The other day I was in desperate need of some hay - Countrywide had run out of the usual emergency haylage we buy in summer and horse had a longish journey to vet hospital. I knew one of the girls had some so texted to ask if could buy some off her and she told be to just take what I needed (which I did, and no more). I would have done the same too. When another horse wouldn't eat his antibiotics I gave his owner the molasses I had left over from when mine wouldn't eat his.

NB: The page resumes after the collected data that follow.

-- ==== Sys2Proof/Machine/Operands.lean ====
section
/-! DEFINITION. Reading a request's operands: an index within its range, a coded value of its table (R165:
a value that is not in the code table for its field is OUT OF RANGE), a payload read by the kind of its
channel. Each answers none where the operand is out of range. -/

namespace Sys2Proof.Machine

/-- An index below `n`. -/
def fin? (n k : Nat) : Option (Fin n) := if h : k < n then some ⟨k, h⟩ else none

/-- An index that may be absent: absent, or below `n`; none where it is out of range. -/
def optFin? (n : Nat) : Option Nat → Option (Option (Fin n))
  | none => some none
  | some k => (fin? n k).map some

/-- The programme channel P (R1). -/
def programme : Fin 49 := ⟨48, by decide⟩

/-- The jet channel Jn (R1). -/
def jetChannel (n : Fin 32) : Fin 49 := ⟨n.val, Nat.lt_of_lt_of_le n.isLt (by decide)⟩

/-- The head channel Hn (R1). -/
def headChannel (n : Fin 16) : Fin 49 := ⟨32 + n.val, by omega⟩

/-- The jet group of a jet channel (R61). -/
def jetOf (c : Fin 49) : Option (Fin 32) := fin? 32 c.val

def shape? : Nat → Option Shape
  | 0 => some .linear
  | 1 => some .smooth
  | _ => none

def response? : Nat → Option Response
  | 0 => some .linear
  | 1 => some .square
  | _ => none

def clockMode? : Nat → Option ClockMode
  | 0 => some .master
  | 1 => some .follow
  | _ => none

def outputFormat? : Nat → Option OutputFormat
  | 0 => some .stereo
  | 1 => some .mono
  | _ => none

def line? : Nat → Option Line
  | 0 => some .a
  | 1 => some .b
  | _ => none

def nodeKind? : Nat → Option NodeKind
  | 1 => some .pump
  | 2 => some .valve
  | _ => none

/-- A sense that SET OUTPUT SENSE can give; UNSET cannot be given (R120). -/
def sense? : Nat → Option Sense
  | 1 => some .activeHigh
  | 2 => some .activeLow
  | _ => none

def levelsWithin (max : Nat) (l : Levels) : Bool := l.r ≤ max && l.g ≤ max && l.b ≤ max && l.w ≤ max

/-- The programme payload of 11.3: action, segment, gain; operands absent from the action are not read
(R165). -/
def readProgramme (p : RawPayload) : Option Payload :=
  match p.w0 / 256 with
  | 0 => if p.w1 ≤ 1000 then (fin? 64 (p.w0 % 256)).map (fun s => .play s p.w1) else none
  | 1 => if p.w1 ≤ 1000 then some (.gain p.w1) else none
  | 2 => some .quiet
  | _ => none

/-- A payload read by the kind of its channel, within the ranges of R2. -/
def readPayload (c : Fin 49) (p : RawPayload) : Option Payload :=
  if c.val < 32 then (if p.w0 ≤ 6000 then some (.jet p.w0) else none)
  else if c.val < 48 then
    (if levelsWithin 4095 { r := p.w0, g := p.w1, b := p.w2, w := p.w3 } then
      some (.head { r := p.w0, g := p.w1, b := p.w2, w := p.w3 }) else none)
  else readProgramme p

/-- The payload bytes of a cue as READ CUE shows them: an absent segment as 0xFF, an absent gain as 0
(R2, R165, 11.3). -/
def Payload.bytes : Payload → List Byte
  | .jet h => beBytes 2 h ++ beBytes 6 0
  | .head l => l.bytes
  | .play s g => beBytes 1 0 ++ beBytes 1 s.val ++ beBytes 2 g ++ beBytes 4 0
  | .gain g => beBytes 1 1 ++ beBytes 1 255 ++ beBytes 2 g ++ beBytes 4 0
  | .quiet => beBytes 1 2 ++ beBytes 1 255 ++ beBytes 2 0 ++ beBytes 4 0

/-- One value in the first colour, as a jet height or a gain is held. -/
def scalar (v : Nat) : Levels := { r := v, g := 0, b := 0, w := 0 }

/-- The target value of the channel that a payload gives (R2): 0 for QUIET. -/
def Payload.target : Payload → Levels
  | .jet h => scalar h
  | .head l => l
  | .play _ g => scalar g
  | .gain g => scalar g
  | .quiet => scalar 0

/-- The segment that a PLAY payload names. -/
def Payload.segment? : Payload → Option (Fin 64)
  | .play s _ => some s
  | _ => none

def Payload.isPlay (p : Payload) : Bool := p.segment?.isSome

def Payload.isQuiet : Payload → Bool
  | .quiet => true
  | _ => false

/-- R16: a change of action, or of a PLAY's segment, which a taken programme cue refuses. -/
def Payload.actionOrSegmentChanges : Payload → Payload → Bool
  | .play s _, .play t _ => s != t
  | .gain _, .gain _ => false
  | .quiet, .quiet => false
  | .jet _, .jet _ => false
  | .head _, .head _ => false
  | _, _ => true

end Sys2Proof.Machine
end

Maybe it's because we're on a small yard and YO is in the fortunate position to turn people she doesn't think will fit in away (there's a waiting list and not everyone gets on it) but I genuinely consider all my fellow liveries friends. Aren't these things just what decent friends do for each other?
 
I did find when we bit the bullet, took out a loan and purchased a lorry that my daughter suddenly got invited constantly to shows/funrides xc schooling you name it.... In a "do you want to come to X with me on the weekend? Your mum could drop us off and pick us up" kind of way!
Erm, no!
 
Definitely a common thing in the horse world. Wouldn't mind my wheel barrow being borrowed but when they want to constantly borrow your horse and can't understand why you say no that is beyond a joke.
 
I bought a lovely expensive brush, it brushed stable and yard fabulous , you know what I mean, so everyone would use it...leave it in their stable so I had to hunt for it...take it to shows in their trailer...it would go walkies for days.. till I bought a chain and chained it up!!!
 
I've had to borrow a few things from people as its my first horse and I didn't realise I needed it but I've always asked ( well, my sister) and then got my own. I'm quite shy so I don't talk to people on the yard much but I do always try and my sister always talks to everyone, so we don't only want to be nice when we want something. What's annoying is when someone doesn't ever try and make an effort and don't even ask to use my things and leave then in places where they are in my way.
 
I had so called friends like that at school who would take, take, take. I'm grown woman now and I'm a lot more picky about who I give that label too. Needless to say my friendship group has shrunk from about 12 to about 4, but I'm more than happy with that and my friends are people who I trust with my life, genuinely care, and we respect each other.
X
 
All my horsey friends are takers :(

We've even had 'wheelbarrowgate: where one borrowed my wheelbarrow and kept it and another friend went and took it saying I'd given permission, which I hadn't, so I had to seize it back!

I'm sure wheelbarrows aren't that expensive and this one is teeny.